-- Material for this task follows --

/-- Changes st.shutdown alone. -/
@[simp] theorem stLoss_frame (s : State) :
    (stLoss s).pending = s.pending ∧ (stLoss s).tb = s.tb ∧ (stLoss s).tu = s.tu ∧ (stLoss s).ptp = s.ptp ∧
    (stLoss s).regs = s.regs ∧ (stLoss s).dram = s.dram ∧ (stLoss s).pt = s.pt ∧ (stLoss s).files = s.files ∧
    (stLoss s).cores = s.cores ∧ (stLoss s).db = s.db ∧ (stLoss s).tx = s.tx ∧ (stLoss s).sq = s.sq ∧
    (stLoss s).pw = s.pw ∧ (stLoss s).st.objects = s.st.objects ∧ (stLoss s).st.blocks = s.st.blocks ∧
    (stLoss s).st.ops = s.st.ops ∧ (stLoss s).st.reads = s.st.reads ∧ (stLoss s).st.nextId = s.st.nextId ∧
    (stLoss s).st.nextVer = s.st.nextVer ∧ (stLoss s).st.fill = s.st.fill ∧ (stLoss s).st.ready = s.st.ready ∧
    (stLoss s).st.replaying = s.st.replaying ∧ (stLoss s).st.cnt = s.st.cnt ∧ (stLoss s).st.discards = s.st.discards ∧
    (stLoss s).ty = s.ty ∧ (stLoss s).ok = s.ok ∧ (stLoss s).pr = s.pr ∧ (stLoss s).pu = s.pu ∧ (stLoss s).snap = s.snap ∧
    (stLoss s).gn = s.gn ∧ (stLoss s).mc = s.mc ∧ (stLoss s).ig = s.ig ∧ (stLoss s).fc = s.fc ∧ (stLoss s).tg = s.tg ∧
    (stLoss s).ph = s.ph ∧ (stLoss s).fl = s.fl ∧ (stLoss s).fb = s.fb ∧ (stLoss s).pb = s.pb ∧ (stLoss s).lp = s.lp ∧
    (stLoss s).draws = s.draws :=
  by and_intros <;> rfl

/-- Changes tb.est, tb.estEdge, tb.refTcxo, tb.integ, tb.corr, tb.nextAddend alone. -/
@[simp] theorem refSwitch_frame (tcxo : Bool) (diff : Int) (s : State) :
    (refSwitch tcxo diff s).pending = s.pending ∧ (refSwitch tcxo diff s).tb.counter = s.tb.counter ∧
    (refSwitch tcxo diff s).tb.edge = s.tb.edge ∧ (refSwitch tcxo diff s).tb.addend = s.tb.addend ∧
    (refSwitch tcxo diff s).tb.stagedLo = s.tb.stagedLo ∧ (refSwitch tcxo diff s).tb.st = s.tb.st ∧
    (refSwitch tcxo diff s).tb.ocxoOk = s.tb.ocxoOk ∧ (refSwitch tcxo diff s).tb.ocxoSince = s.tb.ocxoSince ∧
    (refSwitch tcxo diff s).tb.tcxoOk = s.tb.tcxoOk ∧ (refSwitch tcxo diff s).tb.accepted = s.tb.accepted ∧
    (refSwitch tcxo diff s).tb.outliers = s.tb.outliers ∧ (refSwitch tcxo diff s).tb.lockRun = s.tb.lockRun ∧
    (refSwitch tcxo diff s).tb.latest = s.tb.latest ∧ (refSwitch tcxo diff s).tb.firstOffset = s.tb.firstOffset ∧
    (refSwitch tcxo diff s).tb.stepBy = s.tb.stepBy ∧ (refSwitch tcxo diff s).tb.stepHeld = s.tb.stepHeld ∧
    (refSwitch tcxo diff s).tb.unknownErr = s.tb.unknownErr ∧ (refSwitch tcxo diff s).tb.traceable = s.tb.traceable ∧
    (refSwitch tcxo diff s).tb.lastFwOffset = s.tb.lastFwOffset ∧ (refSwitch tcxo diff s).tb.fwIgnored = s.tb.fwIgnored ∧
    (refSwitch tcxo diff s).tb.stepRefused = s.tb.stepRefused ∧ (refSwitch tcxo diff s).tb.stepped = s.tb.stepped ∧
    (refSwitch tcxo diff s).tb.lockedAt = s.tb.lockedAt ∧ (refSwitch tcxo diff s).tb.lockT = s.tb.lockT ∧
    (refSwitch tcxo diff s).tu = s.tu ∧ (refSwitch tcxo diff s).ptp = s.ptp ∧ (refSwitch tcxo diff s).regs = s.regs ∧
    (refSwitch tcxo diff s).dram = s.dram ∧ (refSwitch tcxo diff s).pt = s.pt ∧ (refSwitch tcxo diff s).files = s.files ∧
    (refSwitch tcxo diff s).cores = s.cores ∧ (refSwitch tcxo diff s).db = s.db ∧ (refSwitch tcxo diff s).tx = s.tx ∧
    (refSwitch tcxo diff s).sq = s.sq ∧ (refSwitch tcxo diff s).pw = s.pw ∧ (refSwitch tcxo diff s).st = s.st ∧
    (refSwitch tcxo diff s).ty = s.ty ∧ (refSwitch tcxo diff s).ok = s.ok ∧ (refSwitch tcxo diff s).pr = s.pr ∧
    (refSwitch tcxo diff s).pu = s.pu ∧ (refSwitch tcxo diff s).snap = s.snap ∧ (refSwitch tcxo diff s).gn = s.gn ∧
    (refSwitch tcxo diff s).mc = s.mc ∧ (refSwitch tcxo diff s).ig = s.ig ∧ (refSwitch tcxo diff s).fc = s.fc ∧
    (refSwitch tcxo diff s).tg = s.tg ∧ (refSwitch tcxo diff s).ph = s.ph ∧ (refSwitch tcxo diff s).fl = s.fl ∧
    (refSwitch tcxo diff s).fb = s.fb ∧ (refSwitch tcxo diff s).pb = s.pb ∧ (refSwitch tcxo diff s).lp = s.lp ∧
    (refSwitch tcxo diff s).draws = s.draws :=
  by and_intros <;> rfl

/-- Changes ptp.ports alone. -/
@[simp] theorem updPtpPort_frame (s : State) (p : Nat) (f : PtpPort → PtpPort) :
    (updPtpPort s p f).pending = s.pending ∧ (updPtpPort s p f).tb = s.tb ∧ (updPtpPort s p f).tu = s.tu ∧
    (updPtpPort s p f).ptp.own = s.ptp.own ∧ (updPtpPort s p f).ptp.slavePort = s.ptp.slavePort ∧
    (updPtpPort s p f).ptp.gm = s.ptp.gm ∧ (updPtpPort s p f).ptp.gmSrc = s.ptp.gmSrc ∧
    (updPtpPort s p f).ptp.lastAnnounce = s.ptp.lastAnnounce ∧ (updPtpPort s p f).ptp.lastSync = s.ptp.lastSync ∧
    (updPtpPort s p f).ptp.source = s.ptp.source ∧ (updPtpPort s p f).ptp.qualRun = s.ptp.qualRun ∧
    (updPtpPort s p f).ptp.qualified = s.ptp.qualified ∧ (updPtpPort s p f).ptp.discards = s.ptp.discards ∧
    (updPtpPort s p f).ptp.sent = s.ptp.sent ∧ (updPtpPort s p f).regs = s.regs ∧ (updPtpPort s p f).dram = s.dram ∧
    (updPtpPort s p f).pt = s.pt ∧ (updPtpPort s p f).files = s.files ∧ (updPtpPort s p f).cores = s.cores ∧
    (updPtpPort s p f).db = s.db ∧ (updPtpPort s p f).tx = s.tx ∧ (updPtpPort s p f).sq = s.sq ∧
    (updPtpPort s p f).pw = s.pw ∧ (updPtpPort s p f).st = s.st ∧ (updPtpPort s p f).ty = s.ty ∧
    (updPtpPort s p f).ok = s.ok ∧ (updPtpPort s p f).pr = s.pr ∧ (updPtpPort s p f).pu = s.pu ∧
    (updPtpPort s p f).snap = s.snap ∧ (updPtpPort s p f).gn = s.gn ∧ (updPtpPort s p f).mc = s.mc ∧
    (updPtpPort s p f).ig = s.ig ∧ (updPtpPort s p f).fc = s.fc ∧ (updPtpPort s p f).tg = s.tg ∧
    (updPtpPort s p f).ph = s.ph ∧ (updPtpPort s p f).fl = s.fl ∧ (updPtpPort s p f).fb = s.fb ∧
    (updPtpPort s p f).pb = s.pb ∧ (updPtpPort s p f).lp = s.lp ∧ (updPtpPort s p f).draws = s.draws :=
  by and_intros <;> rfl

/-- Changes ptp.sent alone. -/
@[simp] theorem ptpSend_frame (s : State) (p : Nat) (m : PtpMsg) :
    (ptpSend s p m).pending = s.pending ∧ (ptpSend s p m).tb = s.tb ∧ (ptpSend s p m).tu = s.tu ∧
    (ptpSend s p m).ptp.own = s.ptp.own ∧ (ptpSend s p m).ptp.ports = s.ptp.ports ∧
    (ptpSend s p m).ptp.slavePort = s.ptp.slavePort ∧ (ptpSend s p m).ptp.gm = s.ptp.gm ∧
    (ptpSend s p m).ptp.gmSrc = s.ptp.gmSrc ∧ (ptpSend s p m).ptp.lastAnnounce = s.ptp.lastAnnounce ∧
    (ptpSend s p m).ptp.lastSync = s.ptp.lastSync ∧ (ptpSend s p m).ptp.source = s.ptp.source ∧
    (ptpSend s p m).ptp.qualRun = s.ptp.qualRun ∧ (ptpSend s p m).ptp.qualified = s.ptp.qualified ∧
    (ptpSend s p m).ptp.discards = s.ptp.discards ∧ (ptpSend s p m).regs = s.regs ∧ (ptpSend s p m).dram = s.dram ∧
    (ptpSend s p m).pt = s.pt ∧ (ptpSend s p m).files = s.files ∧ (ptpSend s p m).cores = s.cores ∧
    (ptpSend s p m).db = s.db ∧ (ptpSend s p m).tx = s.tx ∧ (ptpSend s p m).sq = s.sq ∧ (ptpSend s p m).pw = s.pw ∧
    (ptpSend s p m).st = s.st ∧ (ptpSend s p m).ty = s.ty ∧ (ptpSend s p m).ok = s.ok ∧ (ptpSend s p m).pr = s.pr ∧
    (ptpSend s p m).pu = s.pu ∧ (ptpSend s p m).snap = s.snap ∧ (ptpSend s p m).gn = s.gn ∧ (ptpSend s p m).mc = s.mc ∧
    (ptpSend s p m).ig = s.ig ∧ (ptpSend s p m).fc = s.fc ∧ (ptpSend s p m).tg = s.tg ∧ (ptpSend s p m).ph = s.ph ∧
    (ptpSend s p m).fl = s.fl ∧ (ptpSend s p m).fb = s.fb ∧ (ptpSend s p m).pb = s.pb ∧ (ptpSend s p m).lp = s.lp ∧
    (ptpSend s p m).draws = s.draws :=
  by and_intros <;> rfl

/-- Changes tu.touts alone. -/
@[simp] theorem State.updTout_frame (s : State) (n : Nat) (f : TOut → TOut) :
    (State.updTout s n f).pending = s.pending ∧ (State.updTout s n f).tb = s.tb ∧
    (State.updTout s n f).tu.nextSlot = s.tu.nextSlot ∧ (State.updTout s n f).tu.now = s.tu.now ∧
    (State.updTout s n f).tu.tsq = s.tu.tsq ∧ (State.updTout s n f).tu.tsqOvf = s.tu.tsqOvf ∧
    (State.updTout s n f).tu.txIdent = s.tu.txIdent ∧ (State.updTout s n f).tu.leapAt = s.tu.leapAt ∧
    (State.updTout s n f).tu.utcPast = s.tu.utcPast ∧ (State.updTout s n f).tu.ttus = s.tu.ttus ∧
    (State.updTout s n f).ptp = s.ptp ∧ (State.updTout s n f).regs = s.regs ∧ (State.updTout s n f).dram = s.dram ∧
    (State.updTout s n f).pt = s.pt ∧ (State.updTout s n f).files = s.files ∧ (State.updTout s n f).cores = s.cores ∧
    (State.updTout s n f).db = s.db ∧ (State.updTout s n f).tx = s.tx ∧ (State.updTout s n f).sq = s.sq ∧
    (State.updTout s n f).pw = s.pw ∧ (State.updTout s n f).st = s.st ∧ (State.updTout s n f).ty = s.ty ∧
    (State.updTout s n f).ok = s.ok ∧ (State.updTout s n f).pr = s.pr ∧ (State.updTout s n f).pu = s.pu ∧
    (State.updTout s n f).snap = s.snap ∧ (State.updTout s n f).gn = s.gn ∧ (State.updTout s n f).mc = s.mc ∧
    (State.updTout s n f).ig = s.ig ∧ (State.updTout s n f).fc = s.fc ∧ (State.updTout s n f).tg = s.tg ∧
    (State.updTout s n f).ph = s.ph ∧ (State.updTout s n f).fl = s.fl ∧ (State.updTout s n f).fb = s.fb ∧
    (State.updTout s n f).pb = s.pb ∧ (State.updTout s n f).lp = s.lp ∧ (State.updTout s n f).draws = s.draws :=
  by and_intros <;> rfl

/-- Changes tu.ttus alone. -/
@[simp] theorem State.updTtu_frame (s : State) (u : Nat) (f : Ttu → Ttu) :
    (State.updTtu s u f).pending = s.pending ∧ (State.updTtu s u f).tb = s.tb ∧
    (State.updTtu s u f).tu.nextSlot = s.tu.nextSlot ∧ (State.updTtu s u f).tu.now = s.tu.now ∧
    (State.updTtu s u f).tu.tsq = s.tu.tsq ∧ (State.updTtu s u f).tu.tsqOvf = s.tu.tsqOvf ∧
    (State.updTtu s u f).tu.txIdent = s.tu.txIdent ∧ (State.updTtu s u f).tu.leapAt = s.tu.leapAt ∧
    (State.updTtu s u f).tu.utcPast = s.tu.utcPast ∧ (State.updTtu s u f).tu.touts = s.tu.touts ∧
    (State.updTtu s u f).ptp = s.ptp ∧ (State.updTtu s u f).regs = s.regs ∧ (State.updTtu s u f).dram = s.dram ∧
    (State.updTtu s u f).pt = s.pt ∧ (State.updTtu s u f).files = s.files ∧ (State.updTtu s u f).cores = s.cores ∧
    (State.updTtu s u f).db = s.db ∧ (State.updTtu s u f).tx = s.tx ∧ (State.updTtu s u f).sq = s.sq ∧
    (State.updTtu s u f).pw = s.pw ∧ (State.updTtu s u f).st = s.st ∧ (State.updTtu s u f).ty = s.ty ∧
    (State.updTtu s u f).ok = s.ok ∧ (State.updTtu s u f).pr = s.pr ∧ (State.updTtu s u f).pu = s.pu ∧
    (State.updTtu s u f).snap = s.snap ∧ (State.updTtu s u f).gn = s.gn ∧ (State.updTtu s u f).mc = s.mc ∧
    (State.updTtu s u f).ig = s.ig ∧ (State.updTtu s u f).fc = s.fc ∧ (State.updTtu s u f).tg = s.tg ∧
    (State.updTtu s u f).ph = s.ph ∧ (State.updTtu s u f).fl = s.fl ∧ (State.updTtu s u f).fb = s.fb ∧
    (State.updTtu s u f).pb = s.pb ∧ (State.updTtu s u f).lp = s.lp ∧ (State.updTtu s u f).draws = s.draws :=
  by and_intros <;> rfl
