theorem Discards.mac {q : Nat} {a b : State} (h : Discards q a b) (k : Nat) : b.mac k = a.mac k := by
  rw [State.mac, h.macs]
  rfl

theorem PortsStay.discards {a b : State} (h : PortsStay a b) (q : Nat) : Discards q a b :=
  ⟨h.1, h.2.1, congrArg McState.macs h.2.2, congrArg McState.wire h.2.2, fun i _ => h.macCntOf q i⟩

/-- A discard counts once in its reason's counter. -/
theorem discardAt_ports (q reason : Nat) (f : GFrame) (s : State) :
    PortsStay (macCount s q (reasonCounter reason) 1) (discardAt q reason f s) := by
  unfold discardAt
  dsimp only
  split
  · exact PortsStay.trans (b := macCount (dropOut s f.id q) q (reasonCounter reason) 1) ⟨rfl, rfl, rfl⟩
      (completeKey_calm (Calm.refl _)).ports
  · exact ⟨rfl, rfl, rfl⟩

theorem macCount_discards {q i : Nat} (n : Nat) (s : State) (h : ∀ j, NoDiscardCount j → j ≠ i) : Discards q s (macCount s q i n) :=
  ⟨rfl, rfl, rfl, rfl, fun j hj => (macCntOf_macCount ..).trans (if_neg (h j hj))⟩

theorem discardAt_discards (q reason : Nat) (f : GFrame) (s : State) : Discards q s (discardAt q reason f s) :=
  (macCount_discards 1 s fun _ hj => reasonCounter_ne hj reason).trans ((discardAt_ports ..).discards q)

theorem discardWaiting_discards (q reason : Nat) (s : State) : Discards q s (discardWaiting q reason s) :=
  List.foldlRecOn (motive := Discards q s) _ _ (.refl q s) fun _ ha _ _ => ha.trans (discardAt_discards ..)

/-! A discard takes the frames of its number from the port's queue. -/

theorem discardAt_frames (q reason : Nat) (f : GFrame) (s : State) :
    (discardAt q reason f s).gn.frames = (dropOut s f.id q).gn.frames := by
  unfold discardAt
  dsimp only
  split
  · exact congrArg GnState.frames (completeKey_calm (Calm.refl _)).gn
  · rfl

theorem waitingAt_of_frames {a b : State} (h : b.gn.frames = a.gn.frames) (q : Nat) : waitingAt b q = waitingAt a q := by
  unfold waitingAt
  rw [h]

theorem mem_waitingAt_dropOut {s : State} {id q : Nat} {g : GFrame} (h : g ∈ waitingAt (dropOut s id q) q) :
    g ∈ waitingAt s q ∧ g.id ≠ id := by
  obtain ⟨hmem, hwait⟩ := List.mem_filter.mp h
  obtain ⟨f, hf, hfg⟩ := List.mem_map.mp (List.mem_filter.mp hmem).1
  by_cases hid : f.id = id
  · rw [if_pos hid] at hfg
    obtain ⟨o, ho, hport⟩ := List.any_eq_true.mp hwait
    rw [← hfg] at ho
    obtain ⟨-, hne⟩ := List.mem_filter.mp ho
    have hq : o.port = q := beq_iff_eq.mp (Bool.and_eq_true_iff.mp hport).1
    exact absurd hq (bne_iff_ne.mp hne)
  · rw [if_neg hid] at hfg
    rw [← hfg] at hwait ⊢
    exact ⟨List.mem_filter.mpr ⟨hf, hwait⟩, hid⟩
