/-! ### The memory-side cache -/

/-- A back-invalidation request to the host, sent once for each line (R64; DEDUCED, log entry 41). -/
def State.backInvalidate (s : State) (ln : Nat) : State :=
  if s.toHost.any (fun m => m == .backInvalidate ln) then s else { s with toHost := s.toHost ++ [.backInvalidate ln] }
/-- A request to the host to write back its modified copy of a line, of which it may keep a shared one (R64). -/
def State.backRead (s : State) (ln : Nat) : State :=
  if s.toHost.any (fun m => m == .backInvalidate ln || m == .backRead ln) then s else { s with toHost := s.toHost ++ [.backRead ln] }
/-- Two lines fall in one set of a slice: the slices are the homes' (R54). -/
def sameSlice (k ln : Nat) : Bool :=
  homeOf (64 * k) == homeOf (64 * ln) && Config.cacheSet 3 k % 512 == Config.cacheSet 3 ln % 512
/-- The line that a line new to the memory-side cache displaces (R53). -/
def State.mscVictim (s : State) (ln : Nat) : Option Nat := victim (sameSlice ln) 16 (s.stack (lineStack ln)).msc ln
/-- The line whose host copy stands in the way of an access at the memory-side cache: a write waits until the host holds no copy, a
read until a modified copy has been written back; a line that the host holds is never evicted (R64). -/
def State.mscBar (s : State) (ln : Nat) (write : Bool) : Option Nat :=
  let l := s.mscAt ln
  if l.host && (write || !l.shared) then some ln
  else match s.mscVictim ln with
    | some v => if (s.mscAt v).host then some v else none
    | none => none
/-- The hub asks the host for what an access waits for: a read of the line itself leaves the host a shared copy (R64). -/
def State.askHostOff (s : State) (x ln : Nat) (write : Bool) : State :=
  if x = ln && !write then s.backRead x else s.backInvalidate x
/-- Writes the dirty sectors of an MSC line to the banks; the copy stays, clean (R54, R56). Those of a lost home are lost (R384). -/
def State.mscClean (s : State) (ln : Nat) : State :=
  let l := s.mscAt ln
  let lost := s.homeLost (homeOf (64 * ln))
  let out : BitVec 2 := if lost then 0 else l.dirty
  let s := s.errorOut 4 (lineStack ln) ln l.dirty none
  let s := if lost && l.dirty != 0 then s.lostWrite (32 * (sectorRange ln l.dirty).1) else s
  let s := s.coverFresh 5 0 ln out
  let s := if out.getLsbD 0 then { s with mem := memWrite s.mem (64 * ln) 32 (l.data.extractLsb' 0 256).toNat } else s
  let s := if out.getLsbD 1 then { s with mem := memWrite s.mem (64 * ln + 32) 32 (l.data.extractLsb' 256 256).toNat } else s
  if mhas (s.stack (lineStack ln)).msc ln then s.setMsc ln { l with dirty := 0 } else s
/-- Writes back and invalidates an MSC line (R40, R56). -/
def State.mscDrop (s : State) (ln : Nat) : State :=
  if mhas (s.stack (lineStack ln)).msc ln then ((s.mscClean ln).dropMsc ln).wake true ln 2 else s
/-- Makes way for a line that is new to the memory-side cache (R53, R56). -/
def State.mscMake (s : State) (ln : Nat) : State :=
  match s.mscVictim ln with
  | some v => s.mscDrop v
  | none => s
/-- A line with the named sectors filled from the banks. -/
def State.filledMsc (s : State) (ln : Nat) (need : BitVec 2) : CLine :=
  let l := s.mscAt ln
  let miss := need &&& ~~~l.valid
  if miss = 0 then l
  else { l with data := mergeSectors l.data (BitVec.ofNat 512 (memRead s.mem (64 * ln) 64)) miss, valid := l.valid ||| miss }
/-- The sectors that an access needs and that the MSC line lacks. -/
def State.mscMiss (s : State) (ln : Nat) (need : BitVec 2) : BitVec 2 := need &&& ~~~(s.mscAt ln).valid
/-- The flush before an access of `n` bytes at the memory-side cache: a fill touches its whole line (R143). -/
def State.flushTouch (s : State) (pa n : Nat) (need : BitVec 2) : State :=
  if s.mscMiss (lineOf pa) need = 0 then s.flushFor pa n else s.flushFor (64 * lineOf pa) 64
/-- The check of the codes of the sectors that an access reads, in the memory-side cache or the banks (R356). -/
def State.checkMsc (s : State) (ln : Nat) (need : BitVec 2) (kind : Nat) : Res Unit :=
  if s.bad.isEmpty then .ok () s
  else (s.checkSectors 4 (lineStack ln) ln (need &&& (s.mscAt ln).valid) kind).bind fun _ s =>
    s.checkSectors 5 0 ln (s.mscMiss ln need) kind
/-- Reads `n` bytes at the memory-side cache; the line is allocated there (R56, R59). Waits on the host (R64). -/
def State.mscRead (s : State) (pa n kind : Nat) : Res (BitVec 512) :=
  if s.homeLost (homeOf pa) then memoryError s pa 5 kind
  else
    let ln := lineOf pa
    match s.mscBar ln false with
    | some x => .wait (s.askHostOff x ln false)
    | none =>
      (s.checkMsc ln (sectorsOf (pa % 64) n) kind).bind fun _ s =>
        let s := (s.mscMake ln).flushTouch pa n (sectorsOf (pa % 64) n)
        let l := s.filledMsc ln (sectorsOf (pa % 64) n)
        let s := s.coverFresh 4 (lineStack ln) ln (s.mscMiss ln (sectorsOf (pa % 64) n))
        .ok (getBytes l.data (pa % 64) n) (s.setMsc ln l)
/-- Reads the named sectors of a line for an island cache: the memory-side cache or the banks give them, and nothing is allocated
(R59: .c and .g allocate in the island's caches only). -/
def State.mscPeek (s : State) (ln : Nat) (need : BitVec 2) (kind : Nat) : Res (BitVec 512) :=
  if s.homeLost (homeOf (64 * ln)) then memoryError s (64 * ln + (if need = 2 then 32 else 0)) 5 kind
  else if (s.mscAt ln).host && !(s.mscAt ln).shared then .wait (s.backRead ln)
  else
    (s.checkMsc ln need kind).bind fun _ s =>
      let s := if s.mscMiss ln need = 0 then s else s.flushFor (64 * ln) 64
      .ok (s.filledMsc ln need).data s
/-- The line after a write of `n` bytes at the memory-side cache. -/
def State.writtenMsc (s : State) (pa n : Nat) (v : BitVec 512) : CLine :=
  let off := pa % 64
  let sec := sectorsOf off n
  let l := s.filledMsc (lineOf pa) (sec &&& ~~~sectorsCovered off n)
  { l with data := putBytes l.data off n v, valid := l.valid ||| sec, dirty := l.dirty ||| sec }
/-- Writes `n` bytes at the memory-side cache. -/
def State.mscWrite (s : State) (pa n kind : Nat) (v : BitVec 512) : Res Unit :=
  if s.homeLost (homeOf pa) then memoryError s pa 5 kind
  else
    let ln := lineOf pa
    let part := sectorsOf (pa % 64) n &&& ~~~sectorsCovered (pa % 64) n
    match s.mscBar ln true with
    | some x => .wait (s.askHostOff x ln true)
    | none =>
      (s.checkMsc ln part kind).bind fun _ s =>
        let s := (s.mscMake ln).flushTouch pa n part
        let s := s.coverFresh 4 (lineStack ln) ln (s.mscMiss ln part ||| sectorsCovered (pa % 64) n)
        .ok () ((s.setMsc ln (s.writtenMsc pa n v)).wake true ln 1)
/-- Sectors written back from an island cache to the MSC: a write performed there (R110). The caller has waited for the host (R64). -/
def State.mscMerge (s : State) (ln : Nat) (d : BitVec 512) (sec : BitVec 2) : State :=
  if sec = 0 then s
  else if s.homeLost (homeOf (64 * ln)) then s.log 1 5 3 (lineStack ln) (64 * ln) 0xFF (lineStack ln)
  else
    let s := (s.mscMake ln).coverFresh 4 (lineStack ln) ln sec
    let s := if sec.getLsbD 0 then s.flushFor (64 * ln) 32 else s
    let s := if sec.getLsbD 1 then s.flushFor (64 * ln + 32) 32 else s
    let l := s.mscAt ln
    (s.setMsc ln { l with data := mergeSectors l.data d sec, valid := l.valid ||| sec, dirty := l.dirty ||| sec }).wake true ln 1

-- Material for this task concluded --

◆ Task to complete
Look above for the line containing "(updPtpPort s p f).ph". Output from there through the line containing "theorem ptpSend_frame (s", exactly and inclusively.

◆ Task solution
    (updPtpPort s p f).ph = s.ph ∧ (updPtpPort s p f).fl = s.fl ∧ (updPtpPort s p f).fb = s.fb ∧
    (updPtpPort s p f).pb = s.pb ∧ (updPtpPort s p f).lp = s.lp ∧ (updPtpPort s p f).draws = s.draws :=
  by and_intros <;> rfl

/-- Changes ptp.sent alone. -/
@[simp] theorem ptpSend_frame (s : State) (p : Nat) (m : PtpMsg) :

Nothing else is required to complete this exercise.